Impact: These laws are two recent examples of employment-related legislation enacted at the local level. With this increased legislative activity, it is important for employers to keep abreast of developments in all local jurisdictions in which they have employees.
New York City and Washington DC laws, for example, will likely require changes to the way that employers conduct their hiring processes. Questions about salary history and credit information should be removed from application materials, and human resources employees and others who participate in the hiring process should be retrained to ensure compliance with these laws. The restrictions in these laws should also be communicated to recruiters, search firms and other third parties acting on behalf of employers.
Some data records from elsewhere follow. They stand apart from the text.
-- ==== Sys2Proof/Config.lean ====
section
/-! DEFINITION. What one implementation fixes and the spec leaves open. Every constant here is opaque: no proof sees a value. The
free values are applied to `State.free`, a counter that the step advances. -/

namespace Sys2Proof.Config

/-- A free bit: old or new value of a cached translation, of a constant word or of a fetch line under rewrite (08 R151, 01 R20, 04 R74). -/
opaque freeBit : Nat → Bool
/-- The approximate special functions (11 R225): function number, input bits, a value that the model uses only where it lies
inside the spec's bound. -/
opaque approx : Nat → W32 → W32
/-- Serial number and certificate chain of the device, the fused secret of its identity key, and the numbers that its signatures draw (24
R392). -/
opaque serial : BitVec 128
opaque certificate : List (BitVec 8)
opaque identitySecret : Nat
opaque signNonce : Nat → Nat
/-- Interface identifier of the side-band port's IPv6 link-local address (24 R394). -/
opaque linkId : BitVec 64
/-- Aladun's public key in the boot ROM (24 R390). -/
opaque romKeyX : Nat
opaque romKeyY : Nat
/-- Fixed latency correction of a front port's receive timestamp in nanoseconds (10 R209). -/
opaque stampNs : Nat → Nat

end Sys2Proof.Config
end

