-- ==== Sys2Proof/Machine/Ops.lean ====
section
/-! DEFINITION. Named operations over the state: cores, threads, registers, guards, outcomes of an instruction, points of coherence
and L2, taking a trap, returning from one, ending a thread and faulting a task. -/

namespace Sys2Proof.Machine

/-! ## Parts of the state by number -/

def State.core (s : State) (c : Nat) : Core := s.cores.getD c .reset
def State.setCore (s : State) (c : Nat) (k : Core) : State := { s with cores := s.cores.put c k }
def State.updCore (s : State) (c : Nat) (f : Core → Core) : State := s.setCore c (f (s.core c))
def State.thr (s : State) (t : ThreadId) : Thread := (s.core t.core).threads.getD t.slot .reset
def State.setThr (s : State) (t : ThreadId) (x : Thread) : State :=
  s.setCore t.core { s.core t.core with threads := (s.core t.core).threads.put t.slot x }
def State.updThr (s : State) (t : ThreadId) (f : Thread → Thread) : State := s.setThr t (f (s.thr t))
/-- The issuing thread. -/
def State.me (s : State) : ThreadId := ⟨s.cur.core, s.cur.slot⟩
def State.th (s : State) : Thread := s.thr s.me
def State.setTh (s : State) (x : Thread) : State := s.setThr s.me x
def State.updTh (s : State) (f : Thread → Thread) : State := s.setTh (f s.th)
/-- The thread as its operands are read: for the second instruction of a pair, as it stood before the first (06 R109). -/
def State.opTh (s : State) : Thread := s.cur.pre.getD s.th
/-- The code table as the issuing instruction reads it. -/
def State.ctab (s : State) : W64 × W64 := s.cur.preCtab.getD ((s.core s.cur.core).ctab, (s.core s.cur.core).ctabhi)
/-- The issuing thread's core. -/
def State.myCore (s : State) : Core := s.core s.cur.core
def State.updMyCore (s : State) (f : Core → Core) : State := s.updCore s.cur.core f

def clusterOf (core : Nat) : Nat := core / 8
def State.cluster (s : State) (c : Nat) : Cluster := s.clusters.getD c .reset
def State.setCluster (s : State) (c : Nat) (k : Cluster) : State := { s with clusters := s.clusters.put c k }
def State.updCluster (s : State) (c : Nat) (f : Cluster → Cluster) : State := s.setCluster c (f (s.cluster c))
def State.part (s : State) (p : Nat) : Partition := s.parts.getD p (.reset p)
def State.setPart (s : State) (p : Nat) (x : Partition) : State := { s with parts := s.parts.put p x }
def State.updPart (s : State) (p : Nat) (f : Partition → Partition) : State := s.setPart p (f (s.part p))
def State.task? (s : State) (t : TaskId) : Option Task := s.tasks.find? fun x => x.id = t
def State.placeOf (s : State) (t : TaskId) : Option TaskPlace := (s.task? t).map fun x => x.place
def State.updTask (s : State) (t : TaskId) (f : Task → Task) : State :=
  { s with tasks := s.tasks.map fun x => if x.id = t then f x else x }
def State.launch? (s : State) (p lid : Nat) : Option Launch := s.launches.find? fun l => l.part = p ∧ l.lid = lid
def State.updLaunch (s : State) (p lid : Nat) (f : Launch → Launch) : State :=
  { s with launches := s.launches.map fun l => if l.part = p ∧ l.lid = lid then f l else l }
/-- The task resident on a core, its launch. -/
def State.taskOn (s : State) (c : Nat) : Option Task := (s.core c).task.bind s.task?
def State.myTask (s : State) : Option Task := s.taskOn s.cur.core
def State.launchOf (s : State) (t : Task) : Option Launch := s.launch? t.id.part t.id.lid
def State.myLaunch (s : State) : Option Launch := s.myTask.bind s.launchOf

/-- Slot 7 runs at SUPERVISOR level, every other slot at USER (00 R3, 22 R364). -/
def State.super (s : State) : Bool := s.cur.slot == 7
/-- Partition in which a slot of a core runs: that of the resident task; slot 7, that of the record it serves (22 R364). -/
def State.partOf (s : State) (c slot : Nat) : Nat :=
  let k := s.core c
  let t := (k.task.map (·.part)).getD 0
  if slot == 7 then (k.bank0.map (·.part)).getD t else t
def State.myPart (s : State) : Nat := s.partOf s.cur.core s.cur.slot
/-- Cores in the block of a task at `b0` of a cluster, by block index. -/
def blockCores (cl b0 n : Nat) : List Nat := (List.range n).map fun b => 8 * cl + b0 + b
/-- Package core number of each block index of the task on core `c`; a task that leaves keeps its block until it is saved (22 R371). -/
def State.blockOf (s : State) (c : Nat) : List Nat :=
  match s.taskOn c with
  | some t =>
    match t.place, s.launchOf t with
    | .resident cl b0, some l | .leaving cl b0, some l => blockCores cl b0 l.kernel.block
    | _, _ => [c]
  | none => [c]
/-- The tag of a core's slot 7 while no task is on the core: no launch has such a LID (16 R300). -/
def coreTag (c : Nat) : Nat × Nat := (2 ^ 32 + c, 0)
/-- A number for a new buffer entry or job. -/
def State.fresh (s : State) : Nat × State := (s.nextId, { s with nextId := s.nextId + 1 })
/-- A free bit, and the state with the counter advanced (log 5). -/
def State.flip (s : State) : Bool × State := (Config.freeBit s.free, { s with free := s.free + 1 })

/-! ## Registers (00 R1, 04 R77) -/

def rdS (r : Regs) (n : SReg) : W64 := if n = 0 then 0 else r.s.getD n.val 0
/-- The whole words of a register are written: their poison clears (22 R379). -/
def Regs.clean (r : Regs) (f : RegFile) (n : Nat) : Regs := { r with bad := r.bad.filter fun x => !(x.1 == f && x.2.1 == n) }
def wrS (r : Regs) (n : SReg) (v : W64) : Regs := if n = 0 then r else { r.clean .s n.val with s := r.s.put n.val v }
def rdV (r : Regs) (n : VReg) : VWord := r.v.getD n.val 0
def wrV (r : Regs) (n : VReg) (v : VWord) : Regs := { r.clean .v n.val with v := r.v.put n.val v }
def rdP (r : Regs) (n : PReg) : W32 := if n = 0 then BitVec.allOnes 32 else r.p.getD n.val 0
def wrP (r : Regs) (n : PReg) (v : W32) : Regs := if n = 0 then r else { r.clean .p n.val with p := r.p.put n.val v }
def rdC (r : Regs) (n : CReg) : Cb := r.c.getD n.val .reset
def wrC (r : Regs) (n : CReg) (v : Cb) : Regs := { r.clean .c n.val with c := r.c.put n.val v }
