/-- A store whose checks are made: its entry in the store buffer. -/
def State.storeNow (s : State) (p : Place) (cells : List WCell) (sc : Scope) (rel ev : Bool) : Res Unit :=
  (s.newEntry fun id => s.entry id p.dest cells sc rel p.mside ev).andThen fun _ s =>
  if p.isMem then done (s.updMyCore fun k => { k with l1 := k.l1.map fun e => patchLine s.myShingle e cells }) else done s
/-- An issued store (10 R188, R191): bytes at virtual addresses, in one entry; `ev`: with the evict-first hint. -/
def State.store (s : State) (p : Place) (a : W64) (bs : List (Nat × Byte)) (sc : Scope) (rel ev : Bool) : Res Unit :=
  (s.phaseGate p.isMem).andThen fun _ s =>
  let cells := p.cells a.toNat bs
  if p.isMem && s.shFull (s.myShingle) cells then .trap s 0x50 0 1
  else s.storeNow p cells sc rel ev

/-- A release without a store: a marked entry without bytes (15 R281). -/
def State.release (s : State) (sc : Scope) : Res Nat := s.newEntry fun id => s.entry id none [] sc true false false

/-- An acquire of a thread at a scope (15 R282). -/
def State.acquireBy (s : State) (t : ThreadId) (sc : Scope) : State :=
  match sc with
  | .core => s
  | .block | .device => s.updCore t.core fun k => { k with l1 := [] }
  | .system =>
    let k := (s.posted.map fun w => w.id + 1).foldl Nat.max 0
    (s.updCore t.core fun k => { k with l1 := [] }).updThr t fun x => { x with settle := Nat.max x.settle k }
def State.acquire (s : State) (sc : Scope) : State := s.acquireBy s.me sc

/-- A release entry has reached the level of its scope in an earlier cycle: it has left the store buffer (15 R280, R281, 06 R108). -/
def State.relDone (s : State) (c id : Nat) (sc : Scope) : Bool :=
  sc == .core || (!(s.core c).sb.any (·.id = id) && !(s.core c).gone.contains id)

/-! ## Delivery of a result -/

/-- Adds a line to a validation set (10 R194). -/
def ValSet.add (v : ValSet) (line : Nat) (ver : W32) : ValSet :=
  if v.entries.any (fun e => e.1 = line) then v
  else if 16 ≤ v.entries.length then { v with ovf := true }
  else { v with entries := v.entries ++ [(line, ver)] }

/-- Writes a result into its thread and core. -/
def State.deliver (s : State) (t : ThreadId) (r : Result) : State :=
  let s := s.updThr t fun x =>
    let g := r.s.foldl (fun g e => wrS g e.1 e.2) x.regs
    let w := ((x.pend.map (·.word)).getD s.cur.word)
    let g := r.v.foldl (fun g e => keepBad (lanesOn w ((x.pend.map (·.regs)).getD x.regs)) g e.1 (wrV g e.1 e.2)) g
    let g := r.p.foldl (fun g e => wrP g e.1 e.2) g
    { x with regs := g, sticky := x.sticky ||| r.sticky,
             valset := (r.track.map fun e => x.valset.add e.1 e.2).getD x.valset,
             sm0 := (r.map.bind fun m => if m.1 then none else some m.2).getD x.sm0,
             sm1 := (r.map.bind fun m => if m.1 then some m.2 else none).getD x.sm1,
             esn := if r.tagged then x.esn + 1 else x.esn }
  let s := match r.ctab with
    | some x => s.updCore t.core fun k => { k with ctabNew := some x }
    | none => s
  match r.acq with
  | some sc => s.acquireBy t sc
  | none => s

/-- The result of a load: at once if the load stays in the core, else when its data arrives (06 R110). -/
def State.reply (s : State) (leaves : Bool) (r : Result) : State :=
  if leaves then s.wait (.data r) else s.deliver s.me r

/-! ## Constant windows (01 R18, 04 R79) -/

/-- The first poisoned byte of a range of a scratchpad. -/
def State.spPoison (s : State) (c off n : Nat) : Option Nat :=
  ((List.range n).find? fun i => s.sramPoison.contains (c, (off + i) / 8)).map (off + ·)
/-- The 64-byte line that holds word `word` of window `w`, as it stands behind the cache; the access is checked as a load of the word. -/
def State.constLine (s : State) (l : Launch) (w word : Nat) : Res (BitVec 512) :=
  let ln := word / 16
  if w = 7 && 0 < l.kernel.argsize then .ok (BitVec.ofNat 512 (field l.args (64 * ln) 64)) s
  else
    let base := ((l.kernel.windows[w]?).getD (0, 0)).1
    let a := base + w64 (4 * word)
    (s.access s.agent a 4 .load false).andThen fun p s =>
    let x := p.at a.toNat a.toNat - 4 * (word % 16)
    match p with
    | .mem _ =>
      let s := s.request p [] x false
      match (List.range 64).findSome? fun i => s.poisonAt p (x + i) with
      | some src => .trap (s.errLog 8 a 0 0 0x80 s.cur.core) 0x80 a (w64 src)
      | none => .ok (BitVec.ofNat 512 (ofBytes (s.pocBytes x 64))) s
    | .sp m _ =>
      match s.spPoison m x 64 with
      | some _ => .trap (s.errLog 8 a 0 0 0x80 s.cur.core) 0x80 a 2
      | none => .ok (BitVec.ofNat 512 (ofBytes (memBytes (s.core m).sram x 64))) s
    | .cap _ => .ok (BitVec.ofNat 512 (ofBytes ((List.range 64).map fun i => capByte (x + i)))) s

/-- The word a constant read returns (01 R18 to R20): a miss fills the line and passes the turn; where a cached word has been
rewritten behind the cache, either value. The argument copy has no BASE: TRAPADDR of a read beyond it counts from 0; a full cache drops
its oldest line (log 61). -/
def State.readConst (s : State) (w word : Nat) : Res W32 :=
  match s.myLaunch with
  | none => .trap s 0x12 (w64 (4 * word)) 0
  | some l =>
    let (base, size) := if w = 7 && 0 < l.kernel.argsize then ((0 : W64), l.kernel.argsize) else (l.kernel.windows[w]?).getD (0, 0)
    if size ≤ 4 * word then .trap s 0x12 (base + w64 (4 * word)) 0
    else
      let ln := word / 16
      let wordOf (x : BitVec 512) : W32 := x.extractLsb' (32 * (word % 16)) 32
      match s.myCore.cc.find? fun e => e.1 == w && e.2.1 == ln with
      | none =>
        (s.constLine l w word).andThen fun now s =>
        .pass (s.updMyCore fun k => { k with cc := (if k.cc.length < 256 then k.cc else k.cc.drop 1) ++ [(w, ln, now)] })
      | some e =>
        match s.constLine l w word with
        | .ok now _ =>
          if wordOf e.2.2 = wordOf now then .ok (wordOf now) s
          else
            let (b, s) := s.flip
            .ok (if b then wordOf now else wordOf e.2.2) s
        | _ => .ok (wordOf e.2.2) s

end Sys2Proof.Machine
end

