/-! ## Dispatch (03 R55 to R60) -/

/-- A core holds no task, no swap or spill is under way on it, and its slot 7 runs nothing (R51, R55, log 68). -/
def State.quiet (s : State) (c : Nat) : Bool :=
  (s.core c).task.isNone && (s.core c).spill.state == 0 && (s.core c).bank0.isNone && (s.core c).queue.isEmpty
/-- A quiet core of a cluster that is neither gated nor fenced. -/
def State.idle (s : State) (c : Nat) : Bool := s.quiet c && !s.mgmt.gated.contains (clusterOf c) && !s.mgmt.fenced.contains (clusterOf c)
/-- A core is bound for task `i` of a launch. Under an entry with a deferred value only a task that the value waits for is placed (R58). -/
def State.boundFor (s : State) (l : Launch) (i c : Nat) : Bool :=
  (List.range 8).any fun e =>
    let b := s.bindAt (c / 8) e
    b.binds (c % 8) l.part l.bounded (s.spOf l) && decide (b.priomin ≤ s.prioOf l)
    && s.mgmt.deferred.all fun d => d.entry != 8 * (c / 8) + e || d.tasks.contains ⟨l.part, l.lid, i⟩
/-- Runs that a launch still keeps for the task that needs them: those that are bound for it (R60). -/
def State.keptRuns (s : State) (l : Launch) : List Nat :=
  match l.state, s.needy l with
  | .running, some i => l.kept.filter fun b => (blockCores 0 b l.kernel.block).all (s.boundFor l i)
  | _, _ => []
/-- No other launch keeps a core. -/
def State.notKept (s : State) (l : Launch) (c : Nat) : Bool :=
  s.launches.all fun x => (x.part == l.part && x.lid == l.lid) || x.kept.isEmpty
    || (s.keptRuns x).all fun b => c < b || b + x.kernel.block ≤ c
/-- A placement of task `i` of a launch (R55). -/
def State.fits (s : State) (l : Launch) (i cl b0 : Nat) : Bool :=
  decide (b0 + l.kernel.block ≤ 8) && b0 % l.kernel.gang == 0
  && (blockCores cl b0 l.kernel.block).all fun c => s.idle c && s.boundFor l i c && s.notKept l c
/-- Clusters with an entry. -/
def State.tableClusters (s : State) : List Nat := (s.slotTable.map fun e => e.1 / 8).eraseDups
/-- Operand slots and accumulators that an image needs are free in an engine. -/
def State.freeFor (s : State) (i : Image) (cl : Nat) : Bool :=
  let k := s.cluster cl
  decide (i.oslots.length + k.oslots.length ≤ 32) && decide (i.accs.length + k.accs.length ≤ 8)
/-- Operand slots and accumulators that a saved task needs again: they are free, and within the limits of its partition (13 R236, R258). -/
def State.roomFor (s : State) (t : Task) (cl : Nat) : Bool :=
  let h := s.held cl t.id.part
  let m := (s.part t.id.part).desc.mshare
  match t.image with
  | some i =>
    let o := i.oslots.length
    let z := i.accs.length
    s.freeFor i cl && (o == 0 || decide (o + h.1 ≤ olim m)) && (z == 0 || decide (z + h.2 ≤ zlim m))
  | none => true
/-- The task that a launch would place at a run: on a run it keeps, the one that needs it; elsewhere its next task, but for that one while a run is kept for it. -/
def State.nextAt (s : State) (l : Launch) (cl b0 : Nat) : Option Nat :=
  match s.keptRuns l with
  | [] => s.nextTask l
  | ks =>
    if ks.contains (8 * cl + b0) then s.needy l
    else (s.nextTask l).filter fun i => s.needy l != some i && ks.all fun b => b + l.kernel.block ≤ 8 * cl + b0 || 8 * cl + b0 + l.kernel.block ≤ b
def State.fitsNext (s : State) (l : Launch) (cl b0 : Nat) : Bool :=
  match s.nextAt l cl b0 with
  | none => false
  | some i => s.fits l i cl b0 && ((s.task? ⟨l.part, l.lid, i⟩).map fun t => s.roomFor t cl).getD true
def State.placeable (s : State) (l : Launch) : Bool := s.tableClusters.any fun cl => (List.range 8).any fun b0 => s.fitsNext l cl b0
/-- One cycle of virtual time: H / WEIGHT. -/
def State.vtTick (s : State) : State :=
  let s := s.vtJoin
  s.parts.foldl (fun (s : State) e =>
    (List.range 4).foldl (fun (s : State) q =>
      let h := s.coresAt e.1 q
      let w := (s.part e.1).fairw
      if h = 0 || w = 0 then s else s.updPart e.1 fun x => { x with vt := x.vt.put q (Frac.add (s.vtOf e.1 q) (h, w)) }) s) s
/-- A launch comes before another in dispatch (R56). -/
def State.before (s : State) (a b : Launch) : Bool :=
  let pa := s.prioOf a
  let pb := s.prioOf b
  if pa != pb then decide (pb < pa)
  else if a.part = b.part then decide (a.lid < b.lid)
  else
    let za := (s.part a.part).fairw == 0
    let zb := (s.part b.part).fairw == 0
    if za != zb then zb
    else
      let va := s.vtOf a.part pa
      let vb := s.vtOf b.part pb
      if Frac.le va vb && Frac.le vb va then decide (a.part < b.part) else Frac.le va vb
/-- The launch that dispatch places next. -/
def State.chosen (s : State) : Option Launch :=
  (s.launches.filter fun l => s.eligible l && s.placeable l).foldl (fun m l =>
    match m with
    | none => some l
    | some x => if s.before l x then some l else some x) none
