/-! ## Resuming (22 R377) -/

/-- The cause with which the fill of an image faults its task: a failed read, or a broken check. -/
def State.fillFault (s : State) (p : Nat) (i : Image) : Option Byte :=
  match (s.cpAccess p .load false i.va i.bytes).1 with
  | .inr c => some c
  | .inl pgs => if (List.range i.bytes).all fun o => memByte s.mem (paOf pgs (i.va + o)) == freeByte i.stamp o then none else some 0x80
/-- A number renamed from an old one to a new one. -/
def renum (m : List (Nat × Nat)) (n : Nat) : Nat := (assocGet m n).getD n
def MtxOp.rename (os zs : List (Nat × Nat)) (op : MtxOp) : MtxOp :=
  match op with
  | .oload o src st d rb r a => .oload (renum os o) src st d rb r a
  | .mma z a b m f q c ct ch rg => .mma (renum zs z) (renum os a) (renum os b) m f q c ct ch rg
  | .zclear z i => .zclear (renum zs z) i
  | .zstore z d st r f sat rm ft rel fi => .zstore (renum zs z) d st r f sat rm ft rel fi
  | .zload z src st r f l ft a => .zload (renum zs z) src st r f l ft a
  | .mcheck z t => .mcheck (renum zs z) t
  | .free o z => .free (o.map (renum os)) (z.map (renum zs))
/-- An owner whose thread now sits on another core. -/
def Owner.moved (base dst : Nat) (o : Owner) : Owner := { o with thread := ⟨dst + (o.thread.core - base), o.thread.slot⟩ }
/-- What the message unit keeps for the threads of a task moves with them. -/
def State.moveMessages (s : State) (t : TaskId) (base dst : Nat) : State :=
  let mv (x : ThreadId) : ThreadId := ⟨dst + (x.core - base), x.slot⟩
  let pl (x : Place) : Place :=
    match x with
    | .sp c o => .sp (dst + (c - base)) o
    | x => x
  let ps (x : Post) : Post := if x.task = t then { x with thread := mv x.thread, place := pl x.place } else x
  s.updPart t.part fun p =>
    { p with posts := p.posts.map ps, rx := p.rx.map fun m => { m with post := m.post.map ps },
             tx := p.tx.map fun x => if x.task = t then { x with thread := mv x.thread, place := pl x.place } else x }
/-- A core takes over a saved context. -/
def restoreCore (sp p b : Nat) (t : TaskId) (x : CoreCtx) (k : Core) : Core :=
  { freshFor sp p b t k with
      threads := x.threads, tiles := x.tiles, tiles0 := x.tiles, inbox := x.inbox, ctab := x.ctab, ctabhi := x.ctabhi, queue := x.queue,
      bank0 := x.bank0, bank1 := x.bank1, sram := x.sram, observed := x.observed, land := x.land }
def State.restoreTask (s : State) (l : Launch) (x : Task) (i : Image) (cl b0 : Nat) : State :=
  let dst := 8 * cl + b0
  let os := i.oslots.map (·.1) |>.zip (s.freeSlots cl)
  let zs := i.accs.map (·.1) |>.zip (s.freeAccs cl)
  let s := s.dropFetch cl (blockCores cl b0 i.cores.length)
  let s := ((List.range i.cores.length).zip i.cores).foldl (fun (s : State) e =>
    { s with sramPoison := s.sramPoison.filter (fun (y : Nat × Nat) => y.1 != dst + e.1) ++ e.2.poison.map fun w => (dst + e.1, w) }.updCore (dst + e.1)
      (restoreCore (s.spOf l) l.part e.1 x.id e.2)) s
  let s := s.updCluster cl fun k =>
    { k with
        oslots := i.oslots.foldl (fun o e => o.put (renum os e.1) e.2) k.oslots, obad := k.obad ++ i.obad.map (fun e => (renum os e.1, e.2)), accs := i.accs.foldl (fun o e => o.put (renum zs e.1) e.2) k.accs,
        copyq := k.copyq ++ i.copyJobs.map fun j => { j with owner := j.owner.moved i.base dst, before := [] },
        mtxq := k.mtxq ++ i.mtxJobs.map fun j => { j with owner := j.owner.moved i.base dst, before := [], op := j.op.rename os zs } }
  let s := s.moveMessages x.id i.base dst
  s.updTask x.id fun x =>
    { x with place := .resident cl b0, image := none, onames := x.onames.map fun e => (e.1, renum os e.2),
             znames := x.znames.map fun e => (e.1, renum zs e.2) }
/-- The fill of a task's image is complete: its frame is free, and the cores go on with the task, or it faults. A task that a slot-table write
has unbound meanwhile is pre-empted at once (03 R62, R63). -/
def State.endFill (s : State) (l : Launch) (x : Task) (i : Image) (cl b0 f : Nat) : State :=
  let s := (s.cpRead x.id.part i.va i.bytes).2
  let bad := s.fillFault x.id.part i
  let s := (s.freeFrame x.id f).setSpill (some x.id) .reset
  match bad with
  | some cause => (s.faultTask x.id cause).updTask x.id fun x => { x with place := .retired, image := none, onames := [], znames := [] }
  | none =>
    let s := s.restoreTask l x i cl b0
    match s.task? x.id with
    | some x => if x.mustGo then s.preempt x cl b0 else s
    | none => s
/-- RESUME_FILL: the task that dispatch places on the cores from `b0` of a cluster begins its fill there, STATE 3; at the next such event,
once the slots and accumulators of its image are free, its fill completes. -/
def execResumeFill (t : TaskId) (c : ClusterN) (b0 : Fin 8) (s : State) : Out' :=
  let s := s.vtJoin
  match s.task? t, s.launch? t.part t.lid with
  | some x, some l =>
    match x.place, x.image with
    | .saved f, some i =>
      if (s.chosen.map fun a => (a.part, a.lid)) != some (t.part, t.lid) || s.nextAt l c.val b0.val != some t.idx || !s.fitsNext l c.val b0.val then .next s
      else
        let sp : Spill := { (Spill.reset.latch (s.part t.part).scb) with state := 3, frame := f, task := some t }
        let s := s.beginSpill (blockCores c.val b0.val i.cores.length) sp
        let s := s.updLaunch t.part t.lid fun l => { l.take c.val b0.val with preempted := l.preempted.filter (· != t.idx) }
        .next (s.updTask t fun x => { x with place := .filling c.val b0.val f, mustGo := false })
    | .filling cl k f, some i =>
      .next (if cl = c.val && k = b0.val && s.freeFor i cl then (s.endFill l x i cl k f).applyDeferred.vtJoin else s)
    | _, _ => .next s
  | _, _ => .next s

end Sys2Proof.Machine
end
California’s Fair Employment and Housing Council Finalizes New Regulations Regarding the Use of Criminal History in Employment Decisions
Regulation: California’s Fair Employment and Housing Council (FEHC) recently finalized and adopted new regulations restricting employers’ use of job applicants’ or employees’ criminal histories under the state’s Fair Employment and Housing Act (FEHA). Under the new regulations, employers may not use or consider a job applicant’s or employee’s criminal history when making an employment decision (such as hiring, promotion, training, discipline, layoff or termination) if doing so would have an adverse impact on a protected class (such as gender, race or national origin). Applicants and employees bear the initial burden to demonstrate that an employer’s decision has an adverse impact, after which the employer may show that the decision is (a) job-related; and (b) consistent with a business necessity. To meet this high standard, the employer must show that the decision is appropriately tailored by reference to several factors, including (1) the nature and gravity of the offense or conduct, (2) the passage of time and (3) the nature of the position held or sought. The employer’s defense only establishes a presumption, which the employee or applicant can rebut by showing that a less discriminatory alternative exists to meet the employer’s business necessity. The new regulations also require notice to the applicant or employee prior to an adverse decision based on criminal history, plus an opportunity to address any factual inaccuracies, and list certain types of criminal history that employers may never consider. The regulations are set to take effect on July 1, 2017.
Impact: Like the “ban the box” initiatives in California cities including Los Angeles and San Francisco, which restrict certain employers’ use of criminal histories in the job application process, the new regulations signal an effort to eliminate discrimination based on an applicant’s or employee’s criminal history. Moreover, the California legislature is considering AB 1008, a bill that would codify substantially similar rules. In light of these efforts to restrict the use of criminal histories of job applicants and employees, employers should consider their current policies and practices and ensure that, if the policies and practices are necessary, they are appropriately tailored.